The fish themselves are really nothing much to look at. With olive backs, mildly striped mirror-like sides, and white bottoms, they have downturned mouths like a sucker or a carp. Their smallish eyes are set on either side of a pointy snout. These fish travel in groups, the size depending on the size of the fish. Larger fish the size of a forearm—or larger—travel singly or in groups of three. Smaller fish sometimes school by the thousands.
I had never heard of a flat, and when I saw how big, sunny, and uniform they were, they reminded me of some deserts in the Middle East. The impression was reinforced by headgear ang
lers wear. Many hats have shrouds or cowls that cover the neck and face. I wore a bandana under my hat and across the lower half of my face. The rest of the outfit was light in both weight and color; the shirts and pants are made of quick-drying materials with a lot of pockets for gear. Flats boots are neoprene tennis shoes with thick soles made specifically for protecting anglers’ feet from sharp shells or coral heads.
Some flats are covered in drab turtle grass that looks like camouflage through the rippled water surface. Others are sharp brown coral heads. But mostly the bottoms are clean, almost featureless sand where small crustaceans live on what the tides bring. Of course, the tides also bring bonefish nosing the bottom, eating the shrimp and crabs. The fish shove their noses into the sand and blow to scare up their prey, leaving telltale blowholes in the sand bottom over large areas.
The cycle of life on a flat doesn’t stop there. A lemon shark’s favorite meal is a bonefish, and so they prowl the flats a little like the coyote after the roadrunner. Bonefish are fast, and when you hook one you have to let them run. Eventually the pull of the line and the bend of the rod slows a bonefish down, and you can play the fish out and land it before letting it go. If a lemon shark is around at that time it will chase down the bonefish and rip it in half. You have to keep an eye out for the sharks when you release bonefish—they’ll take them right out of your hand, and possibly take your hand, too.

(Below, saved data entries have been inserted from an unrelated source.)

-- ==== Sys2Proof/Machine/State.lean ====
section
/-! DEFINITION. Everything the block holds (R6), what stands at its ports (R32, R33, R98, R107), and the state after
reset (R122). State is plain data. -/

namespace Sys2Proof.Machine

/-- Why a step could stop with a fault: there is no reason. Every error of the block is a response, after which the
next command is taken (R118: "every packet gets exactly one response"), so no step raises a fault. Safe: nothing is
left out (log entry 15). -/
inductive Fault where
  deriving DecidableEq, Repr

/-- Why a step could refuse an instruction. -/
inductive Refusal where
  /-- Raised by an arm of exec whose instruction has no meaning yet; no arm raises it now. Safe. -/
  | notModelled (mnemonic : String)
  deriving DecidableEq, Repr

/-- What the environment does at the block's inputs: it delivers a whole packet on the command port (R32), or resets
the block (R123), between commands or in the middle of one. -/
inductive HostEvent where
  /-- A packet, its bytes in order; an empty list is the packet with no opcode byte (R32). -/
  | packet (bytes : List Byte)
  /-- A reset while no command is running (R123). -/
  | reset
  /-- A reset while the command of this packet runs, after `writes` sink writes of the command and `traces` further
  trace events have left the block (R123, log entry 8). -/
  | resetDuring (bytes : List Byte) (writes traces : Nat)
  deriving DecidableEq, Repr

/-- Which stage a trace event reports (R98). -/
inductive Stage where
  | ark
  | subb
  | shrow
  | mixc
  deriving DecidableEq, Repr

/-- A trace event: the triple `(round, step, view)` (R98). -/
structure TraceEvent where
  /-- The value of `RND`. -/
  round : BitVec 4
  /-- The stage that has just been applied. -/
  step : Stage
  /-- `ST` after the stage, in internal order. -/
  view : Block
  deriving DecidableEq, Repr

/-- One thing that leaves the block. -/
inductive PortOut where
  /-- A response packet: the status byte, then the result bytes (R33). -/
  | response (packet : List Byte)
  /-- A 16-byte block offered to the sink, with the sink's answer; accepted means delivered (R107). -/
  | sinkWrite (block : Block) (answer : SinkAnswer)
  /-- A trace event (R98). -/
  | trace (event : TraceEvent)
  deriving DecidableEq, Repr

/-- The whole state: the architectural registers of R6, the parameters of the build, and the ports. -/
structure State where
  /-- `RK`, the round-key file (R7). -/
  rk : Schedule
  /-- `KV`: `RK` has been written since reset (R8). -/
  kv : Bool
  /-- `ST`, the state register, in internal (row-major) order (R9). -/
  st : Block
  /-- `RND`, the round counter, 0 outside a running encryption (R11). -/
  rnd : BitVec 4
  /-- `CV`, the chaining value, in external order (R10). -/
  cv : Block
  /-- `CVV`: CBCIV has written `CV` since reset (R10). -/
  cvv : Bool
  /-- `ERR`, the sticky error summary (R13). -/
  err : BitVec 8
  /-- The parameters of the build (R3); no step changes them. -/
  cfg : Config
  /-- What the environment will do next at the inputs, first event first (R28, R32, R123). -/
  cmdIn : List HostEvent
  /-- What has left the response, sink and trace ports, oldest first (R33, R98, R107). -/
  out : List PortOut
  /-- The model's own: the sink's answers by the number of the write, as far as the environment gives them (R107). -/
  sinkAnswers : List SinkAnswer
  /-- The model's own: how many writes have been offered to the sink; it numbers the answers (R107). -/
  sinkCount : Nat
  deriving DecidableEq, Repr

/-- The machine right after reset (R122). `RK` and `CV` are unspecified there; zeros are this model's DESIGN CHOICE
(log entries 3 and 4), `cfg` is Config.default (log entries 1 and 2), the ports are idle. -/
def State.reset : State where
  rk := Schedule.zero
  kv := false
  st := Block.zero
  rnd := 0
  cv := Block.zero
  cvv := false
  err := 0x00
  cfg := Config.default
  cmdIn := []
  out := []
  sinkAnswers := []
  sinkCount := 0

end Sys2Proof.Machine
end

Wading can also attract them because the plumes of sand from your footprints look to sharks like bonefish blowing holes in the bottom.
One of the guides told me that the last thing you want to do is try to run from lemon sharks. The thrashing sounds like bonefish spooking, and the sharks target the commotion. He once saw someone bit on the ankle running from a shark on the flats, and it was lucky there was a boat nearby. The splashing and blood in the water would have drawn sharks from a quarter-mile radius in a matter of seconds. Most are only maybe three or four feet long. If you slap your rod on the water near them they will shoot away. Still, I wouldn’t want to be on a flat with a bloody nose. Like any other shark, they smell blood from a distance, and if you have a fish that’s bleeding when you release it, that bonefish is lunch.